Exercise inputs:
· · ·
/-- RECOVERY of a group (R370 to R375). -/
structure Recovery where
  /-- 1 scan, 2 replay, 3 resynchronisation, 4 done -/
  phase : Nat := 0
  recs : List JRec := []
  dirty : List (Nat × Nat) := []
  /-- uncertain sets: slot, volume, region (R373) -/
  uncertain : List (Nat × Nat × Nat) := []
  /-- stripes written by replay: volume, stripe -/
  resolved : List (Nat × Nat) := []
  deriving DecidableEq, Repr

/-- Storage engine and drive ports. -/
structure Sto where
  drives : Tab Drive := []
  groups : Tab Group := []
  vols : Tab Volume := []
  /-- volumes about to be created, whose numbers the device has asked its partner to reserve (R338) -/
  making : Tab Volume := []
  /-- the volume states last logged (R336) -/
  volSt : Tab Nat := []
  locks : List LockReq := []
  /-- repair writes by number, and the next number (R368) -/
  repairs : Tab Repair := []
  nextRepair : Nat := 131072
  bmOut : List BmWrite := []
  /-- bitmap blocks that wait for the outstanding write: volume, block (R353) -/
  bmWait : List (Nat × Nat) := []
  /-- device time of the last update of a region: volume × 2^40 + region (R352) -/
  lastUpdate : Tab Nat := []
  recovery : Tab Recovery := []
  resynced : Nat := 0
  dirtyFound : Nat := 0
  /-- reshape units in flight: volume, first block (R402) -/
  units : List (Nat × Nat) := []
  /-- background work is stopped while TAKEOVER lasts (R391) -/
  bgPaused : Bool := false
  deriving DecidableEq, Repr

/-! ### The pair (R411 to R444) -/

/-- Pair states (R415). -/
inductive PairSt where
  | unpaired | alone | syncing | paired
  deriving DecidableEq, Repr

/-- What the partner's acknowledgement of an item lets the device do (R418). -/
inductive OnAck where
  | nothing
  /-- send the CONNECT_REPLY (R210) -/
  | reply (e : Emit) (conn : Nat)
  /-- include a PSN in ACKs again (R418) -/
  | ring (conn psn : Nat)
  /-- post the completion entry of a slot (R418) -/
  | post (cmd : Nat)
  /-- answer a command that waits (R250, R339, R342, R478) -/
  | answer (cmd : Nat)
  /-- let the CMD item of a write go (R418) -/
  | cmd (c : Nat)
  /-- PD apply done (R250) -/
  | pd
  /-- apply a key page access entry (R482) -/
  | keyAccess (entry : Nat) (e : AccessEntry)
  deriving DecidableEq, Repr

/-- A mirror item sent and not acknowledged (R417 to R419). -/
structure Mirrored where
  mseq : Nat := 0
  item : MirrorItem := .hostack 0 0
  act : OnAck := .nothing
  sentAt : Nat := 0
  pathB : Bool := false
  /-- its frame has left an UP path (R418) -/
  left : Bool := true
  deriving DecidableEq, Repr

/-- A key page item, which carries no MSEQ (R419, R478). -/
structure KeyItem where
  page : Nat := 0
  key : Option KeyPage := none
  act : OnAck := .nothing
  deriving DecidableEq, Repr

/-- A heartbeat path (R423). -/
structure HbPath where
  up : Bool := false
  misses : Nat := 0
  /-- last SEQ accepted -/
  seq : Option Nat := none
  /-- device time of the last valid heartbeat -/
  last : Option Nat := none
  deriving DecidableEq, Repr

/-- A CMD item as stored (R417, R456). -/
structure CmdCopy where
  cap : List Byte := []
  adm : Nat := 0
  held : Bool := false
  released : Bool := false
  fwd : Option (Nat × Nat) := none
  deriving DecidableEq, Repr

/-- What the partner's items left here (R417): state to be installed at a take-over. -/
structure PartnerStore where
  conns : Tab ConnRec := []
  regions : Tab Region := []
  sqs : Tab SqRec := []
  cqs : Tab CqRec := []
  vols : Tab Volume := []
  groups : Tab GroupRec := []
  members : Tab Nat := []
  /-- ADMIT: SQ × 65,536 + COMMAND_ID: admission number -/
  admits : Tab Nat := []
  /-- CMD: capsule, admission number, held, released, other pier and SEQ of a forwarded command -/
  cmds : Tab CmdCopy := []
  dirty : List (Nat × Nat × DirtySt) := []
  /-- JOURNAL: group, ring offset, record -/
  journal : List (Nat × Nat × JRec) := []
  /-- COMPLETION: CQ × 65,536 + slot: entry and CMD_TAG; dropped when HOSTACK covers it -/
  completions : Tab (List Byte × Word) := []
  deriving DecidableEq, Repr

/-- Take-over steps (R428). -/
inductive TakeStep where
  | none | arbitrate | fence | record | install | resume
  deriving DecidableEq, Repr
· · ·
Task to carry out: For this exercise, repeat exactly the lines of the data above from the one with "valid heartbeat -/" down to the one with "completions : Tab (List Byte × Word) := []", both end lines included.

Written answer:
  /-- device time of the last valid heartbeat -/
  last : Option Nat := none
  deriving DecidableEq, Repr

/-- A CMD item as stored (R417, R456). -/
structure CmdCopy where
  cap : List Byte := []
  adm : Nat := 0
  held : Bool := false
  released : Bool := false
  fwd : Option (Nat × Nat) := none
  deriving DecidableEq, Repr

/-- What the partner's items left here (R417): state to be installed at a take-over. -/
structure PartnerStore where
  conns : Tab ConnRec := []
  regions : Tab Region := []
  sqs : Tab SqRec := []
  cqs : Tab CqRec := []
  vols : Tab Volume := []
  groups : Tab GroupRec := []
  members : Tab Nat := []
  /-- ADMIT: SQ × 65,536 + COMMAND_ID: admission number -/
  admits : Tab Nat := []
  /-- CMD: capsule, admission number, held, released, other pier and SEQ of a forwarded command -/
  cmds : Tab CmdCopy := []
  dirty : List (Nat × Nat × DirtySt) := []
  /-- JOURNAL: group, ring offset, record -/
  journal : List (Nat × Nat × JRec) := []
  /-- COMPLETION: CQ × 65,536 + slot: entry and CMD_TAG; dropped when HOSTACK covers it -/
  completions : Tab (List Byte × Word) := []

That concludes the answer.